By Mark Heinz, outdoors reporter
Blazing heat during the opening week of many of Wyoming’s archery seasons has made hunting more difficult, but shouldn’t ruin it, some hunters and a Wyoming Game and Fish Department official said.
“Heck, it’s going to be 95 degrees today, at least down here in town; it’s probably a little cooler up in the mountains,” archery hunter Josh Masek of Lander told Cowboy State Daily on Tuesday.
Temperatures across the state soared into the 80s and 90s, even as many archery seasons for elk and other big game opened on Sept. 1. Temperatures remained unseasonably high on Tuesday.
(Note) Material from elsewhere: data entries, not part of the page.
-- ==== Sys2Proof/Certificates/Slice0/Obligations.lean ====
section
/-! DEFINITION. The statements about the model, from the numbered rules of the spec. "Running" is "not in the FAULT state".
Where a statement gives the next state as `{ s with … }`, it says with it that nothing else changes. -/
open Sys2Proof Sys2Proof.Machine

/-! ## Words and commands -/

/-- R61, R62, R63: no bit of an encoding is dropped; each well-formed command comes back from its word. -/
def Obligations.DecodeEncodeRoundTrip : Prop :=
  ∀ i : Instr, i.wf = true → decode (encode i) = .ok i

/-- R61, R64: a word that decodes is the word of a well-formed command, so each legal word has one meaning. -/
def Obligations.DecodedWordIsItsEncoding : Prop :=
  ∀ (w : Word) (i : Instr), decode w = .ok i → i.wf = true ∧ encode i = w

/-- R61: "a word W is an instance of a row exactly when W and mask = match"; those are the words that decode. -/
def Obligations.DecodeAcceptsExactlyTheTableRows : Prop :=
  ∀ w : Word, (∃ i, decode w = .ok i) ↔ ∃ r ∈ opcodeRows, w &&& r.mask = r.fixed

/-- R61: "The 35 masks and matches are pairwise disjoint: no word is an instance of two rows". -/
def Obligations.NoWordMatchesTwoTableRows : Prop :=
  opcodeRows.length = 35 ∧
    ∀ w : Word, ∀ r ∈ opcodeRows, ∀ r' ∈ opcodeRows, w &&& r.mask = r.fixed → w &&& r'.mask = r'.fixed → r = r'

/-- The encoding examples of R63. -/
def Obligations.EncodingExamplesDecode : Prop :=
  decode 0x1000FFFF = .ok (.gexp (-1)) ∧ decode 0x11000002 = .ok (.glog 2) ∧
  decode 0x2140001D = .ok (.ppush .p1 0x1D) ∧ decode 0x22840000 = .ok (.pmul .p2 .p0 .p1) ∧
  decode 0x24C0000A = .ok (.pgen .p3 10) ∧ decode 0x340005AB = .ok (.wrd 5 0xAB) ∧
  decode 0x44000003 = .ok (.build 3) ∧ decode 0x54000D08 = .ok (.rdmod 13 8) ∧ decode 0x49000000 = .ok .encode

/-! ## Steps, faults, reset -/

/-- R52: an accepted word that decodes is one step of the command it decodes to. That the host's word stands at the head of a
list in State is the model's form of the command port (log entry 1). -/
def Obligations.StepRunsTheDecodedCommand : Prop :=
  ∀ (s : State) (w : Word) (rest : List PortIn) (i : Instr), s.host = PortIn.present w :: rest → decode w = .ok i →
    step s = exec i { s with host := rest }

/-- R64, R238: outside the FAULT state a word that is no instance of a table row raises E_ILLEGAL with ECMD = W and changes
nothing else; every other word is one of the 35 commands. -/
def Obligations.IllegalWordRaisesIllegal : Prop :=
  ∀ (s : State) (w : Word) (rest : List PortIn), s.host = PortIn.present w :: rest → s.Running →
    ((∀ r ∈ opcodeRows, w &&& r.mask ≠ r.fixed) → step s = .next { s with host := rest, err := 2, ecmd := w }) ∧
    ((∃ r ∈ opcodeRows, w &&& r.mask = r.fixed) → ∃ i, decode w = .ok i ∧ step s = exec i { s with host := rest })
Masek said he frequently hunts in the Wind River Mountains this time of year but has opted to wait it out so far.
“First, I don’t want to run the risk of spoiling the meat. And also, I just don’t want to hunt in this heat, said Masek, who is the general manager of the Wind River Outdoor Company in Lander.
Cade Maestas said he has heard a few success stories, despite the scorching temperatures. He’s an avid hunter and the co-owner of the Maven Outdoor Equipment Company in Lander.
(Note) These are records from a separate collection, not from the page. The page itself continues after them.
-- ==== Sys2Proof/Laws/Poly.lean ====
section
/-! SUPPORT. What strip, the elimination of pmod and pgen answer (R91, R96 to R98). -/
namespace Sys2Proof.Machine

theorem strip_cons_of_ne_zero {x : Byte} (h : x ≠ 0) (a : List Byte) : strip (x :: a) = x :: a :=
  List.dropWhile_cons_of_neg (by simpa using h)

/-- A zero in front is removed (R91). -/
@[simp] theorem strip_zero_cons (a : List Byte) : strip (0 :: a) = strip a := by simp [strip]

/-- strip returns a stripped sequence (R91). -/
theorem isStripped_strip (a : List Byte) : IsStripped (strip a) := by
  induction a with
  | nil => simp [strip]
  | cons x a ih =>
    by_cases h : x = 0
    · rw [h, strip_zero_cons]
      exact ih
    · rw [strip_cons_of_ne_zero h]
      intro e
      exact h (Option.some.inj e)

/-- A stripped sequence is left as it is (R91). -/
theorem strip_of_isStripped {a : List Byte} (h : IsStripped a) : strip a = a := by
  cases a with
  | nil => rfl
  | cons x a => exact strip_cons_of_ne_zero (fun hx => h (congrArg some hx)) a

theorem length_strip_le (a : List Byte) : (strip a).length ≤ a.length := (List.dropWhile_suffix _).length_le

theorem mem_of_mem_strip {a : List Byte} {x : Byte} (h : x ∈ strip a) : x ∈ a :=
  (List.dropWhile_suffix _).subset h

/-- One pass over a divisor without a zero coefficient raises nothing and keeps the length (R96, R97). -/
theorem elimRow_ok (ratio : Int) {a b : List Byte} (hb : ∀ y ∈ b, y ≠ 0) (hl : b.length ≤ a.length) :
    ∃ r, elimRow ratio a b = .ok r ∧ r.length = a.length := by
  induction b generalizing a with
  | nil => exact ⟨a, by simp [elimRow], rfl⟩
  | cons y b ih =>
    cases a with
    | nil => simp at hl
    | cons x a =>
      obtain ⟨r, hr, hlen⟩ := ih (a := a) (fun z hz => hb z (by simp [hz])) (by simpa using hl)
      refine ⟨(x ^^^ gexp ((logEntry y.toNat : Int) + ratio)) :: r, ?_, by simp [hlen]⟩
      simp only [elimRow, gscale_eq, if_neg (hb y (by simp)), hr]

/-- "in every pass gscale(b[0], ratio) = a[0], so a[0] becomes 0" (R97(a)): a pass with the leading ratio. -/
theorem elimRow_lead {x y : Byte} {a b : List Byte} (hx : x ≠ 0) (hb : ∀ z ∈ y :: b, z ≠ 0)
    (hl : (y :: b).length ≤ (x :: a).length) :
    ∃ r, leadRatio (x :: a) (y :: b) = .ok ((logEntry x.toNat : Int) - logEntry y.toNat) ∧
      elimRow ((logEntry x.toNat : Int) - logEntry y.toNat) (x :: a) (y :: b) = .ok (0 :: r) ∧ r.length = a.length := by
  have hy : y ≠ 0 := hb y (by simp)
  obtain ⟨r, hr, hlen⟩ := elimRow_ok ((logEntry x.toNat : Int) - logEntry y.toNat) (a := a) (b := b)
    (fun z hz => hb z (by simp [hz])) (by simpa using hl)
  refine ⟨r, ?_, ?_, hlen⟩
  · simp [leadRatio, glog_of_ne_zero hx, glog_of_ne_zero hy]
  · simp only [elimRow, gscale_eq, if_neg hy, hr]
    have : (logEntry y.toNat : Int) + ((logEntry x.toNat : Int) - logEntry y.toNat) = logEntry x.toNat := by omega
    rw [this, gexp_logEntry hx]
    simp

/-- The loop of pmod with enough fuel: no fault, and the result is stripped and shorter than the divisor (R97). -/
theorem pmodLoop_ok {b : List Byte} (hne : b ≠ []) (hb : ∀ y ∈ b, y ≠ 0) (fuel : Nat) {a : List Byte}
    (ha : IsStripped a) (hf : a.length ≤ fuel) :
    ∃ r, pmodLoop fuel a b = .ok r ∧ IsStripped r ∧ r.length < b.length := by
  induction fuel generalizing a with
  | zero =>
    have : a = [] := by simpa using hf
    subst this
    exact ⟨[], rfl, by simp, List.length_pos_iff.2 hne⟩
  | succ fuel ih =>
    rw [pmodLoop]
    split
    · next h => exact ⟨a, rfl, ha, h⟩
    · next h =>
      obtain ⟨y, b', rfl⟩ := List.exists_cons_of_ne_nil hne
      cases a with
      | nil => simp at h
      | cons x a =>
        have hx : x ≠ 0 := fun hx => ha (by simp [hx])
        obtain ⟨r, h1, h2, h3⟩ := elimRow_lead (a := a) hx hb (by omega)
        simp only [h1, h2, strip_zero_cons]
        refine ih (isStripped_strip r) ?_
        have := length_strip_le r
        simp only [List.length_cons] at hf
        omega

/-- pmod by a divisor without a zero coefficient never faults; the remainder is stripped and shorter (R97(b), (e)). -/
theorem pmod_ok {b : List Byte} (hne : b ≠ []) (hb : ∀ y ∈ b, y ≠ 0) (a : List Byte) :
    ∃ r, pmod a b = .ok r ∧ IsStripped r ∧ r.length < b.length := by
  have hs : strip b = b := strip_of_isStripped (by
    obtain ⟨y, b', rfl⟩ := List.exists_cons_of_ne_nil hne
    intro h
    exact hb y (by simp) (by simpa using h))
  rw [pmod, pmodStripped, hs, if_neg (by simpa using hne)]
  exact pmodLoop_ok hne hb _ (isStripped_strip a) (Nat.le_refl _)

/-- The generator polynomial for n has n + 1 coefficients, none of them 0. -/
def goodGenerator (n : Nat) : Bool :=
  match pgen n with
  | .ok g => g.length == n + 1 && g.all (· != 0)
  | .error _ => false

/-- The thirteen EC lengths the block table uses (R132(f)). -/
def ecLengths : List Nat := [7, 10, 13, 15, 16, 17] ++ [18, 20, 22, 24] ++ [26, 28, 30]

theorem goodGenerator_small : ∀ n ∈ [7, 10, 13, 15, 16, 17], goodGenerator n = true := by decide +kernel

theorem goodGenerator_middle : ∀ n ∈ [18, 20, 22, 24], goodGenerator n = true := by decide +kernel

theorem goodGenerator_large : ∀ n ∈ [26, 28, 30], goodGenerator n = true := by decide +kernel

/-- No generator polynomial that the block table uses has a zero coefficient (R107, R135). -/
theorem pgen_ecLengths {n : Nat} (h : n ∈ ecLengths) : ∃ g, pgen n = .ok g ∧ g.length = n + 1 ∧ ∀ y ∈ g, y ≠ 0 := by
  have hg : goodGenerator n = true := by
    simp only [ecLengths, List.mem_append] at h
    obtain (h | h) | h := h
    · exact goodGenerator_small n h
    · exact goodGenerator_middle n h
    · exact goodGenerator_large n h
  unfold goodGenerator at hg
  cases e : pgen n with
  | error c => simp [e] at hg
  | ok g => exact ⟨g, rfl, by simpa [e] using hg⟩

/-- The EC codewords of a block always exist, ecCount of them (R135, R137). -/
theorem ecCodewords_ok (d : List Byte) {n : Nat} (h : n ∈ ecLengths) : ∃ e, ecCodewords d n = .ok e ∧ e.length = n := by
  obtain ⟨g, hg, hl, hz⟩ := pgen_ecLengths h
  obtain ⟨r, hr, -, hlt⟩ := pmod_ok (by rintro rfl; simp at hl) hz (d ++ zeros n)
  refine ⟨rightAlign n r, by simp [ecCodewords, hg, hr], ?_⟩
  simp [rightAlign, zeros]
  omega

/-- Every block of every (version, level) has one of the thirteen EC lengths (R132(f)). -/
theorem blocks_ec_mem : ∀ v ∈ List.range 11, ∀ l : BitVec 2, ∀ b ∈ blocks v l, b.ec ∈ ecLengths := by decide +kernel

theorem withOffsets_fst {off : Nat} {bs : List RSBlock} {p : RSBlock × Nat} (h : p ∈ withOffsets off bs) : p.1 ∈ bs := by
  induction bs generalizing off with
  | nil => simp [withOffsets] at h
  | cons b bs ih =>
    simp only [withOffsets, List.mem_cons] at h
    obtain rfl | h := h
    · simp
    · exact List.mem_cons_of_mem _ (ih h)

theorem ecBytes_ok (dbuf : Memory) {bs : List (RSBlock × Nat)} (h : ∀ p ∈ bs, p.1.ec ∈ ecLengths) :
    ∃ es, ecBytes dbuf bs = .ok es := by
  induction bs with
  | nil => exact ⟨[], rfl⟩
  | cons p bs ih =>
    obtain ⟨e, he, -⟩ := ecCodewords_ok (dbuf.slice p.2 p.1.data) (h p (by simp))
    obtain ⟨es, hes⟩ := ih fun q hq => h q (List.mem_cons_of_mem _ hq)
    exact ⟨e ++ es, by simp [ecBytes, he, hes]⟩

/-- RSENC's effect never faults (R135); for a version that the table does not have, it has no block to encode. -/
theorem rsencState_ok (s : State) : ∃ t, rsencState s = .ok t := by
  have hb : ∀ b ∈ blocks s.version.toNat s.level, b.ec ∈ ecLengths := by
    by_cases hv : s.version.toNat < 11
    · exact blocks_ec_mem _ (by simpa using hv) _
    · have : blocks s.version.toNat s.level = [] := by
        unfold blocks
        have h11 : 11 ≤ s.version.toNat := by omega
        obtain ⟨k, hk⟩ := Nat.exists_eq_add_of_le h11
        rw [hk, Nat.add_comm]
        split <;> rfl
      simp [this]
  obtain ⟨es, hes⟩ := ecBytes_ok s.dbuf (bs := withOffsets 0 (blocks s.version.toNat s.level))
    fun p hp => hb _ (withOffsets_fst hp)
  exact ⟨_, by rw [rsencState, hes]⟩

end Sys2Proof.Machine
end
“You need to modify your tactics to water holes and wallows, and getting the meat taken care of is even more imperative than in cooler temperatures,” he said in a text message to Cowboy State Daily. “But people are having success already this season, so it is possible.”
Staking out near wallows can be a wise hot-weather tactic for early season archery hunters, according to some tips posted online by the National Rifle Association’s American Hunter magazine. Wallows are areas where seeping from streams creates bogs and mud holes. Elk like to cool off by laying down in soggy spots or rolling in the mud.
Elk are likely to stay at higher elevations or hunker down in thick timber when it gets too hot, Masek said.
“Generally speaking, the animals just go into the deepest, darkest forests they can find,” he said.
Keep The Meat Cool
Planning ahead will pay off for hunters who make kills during the heat wave, Wyoming Game and Fish Department public information officer Sara DiRienzo said in an email to Cowboy State Daily.
“That means having coolers with ice, game bags and help ready from friends to pack out all edible portions of meat quickly,” she said. “Hunters must take the meat from the front quarters as far down as the knees, meat from the hindquarters as far down as the hocks, and the meat along the backbone between the neck and hindquarters including the loins and tenderloins, excluding meat on the ribs and neck.”
It’s best to skin the carcass, hang meat in shady spots and perhaps cool it with water from streams, DiRienzo said.
And keep evidence of the game animal’s sex readily available for game wardens to inspect, she said. That could include such things as external sex organs, or the head and antlers.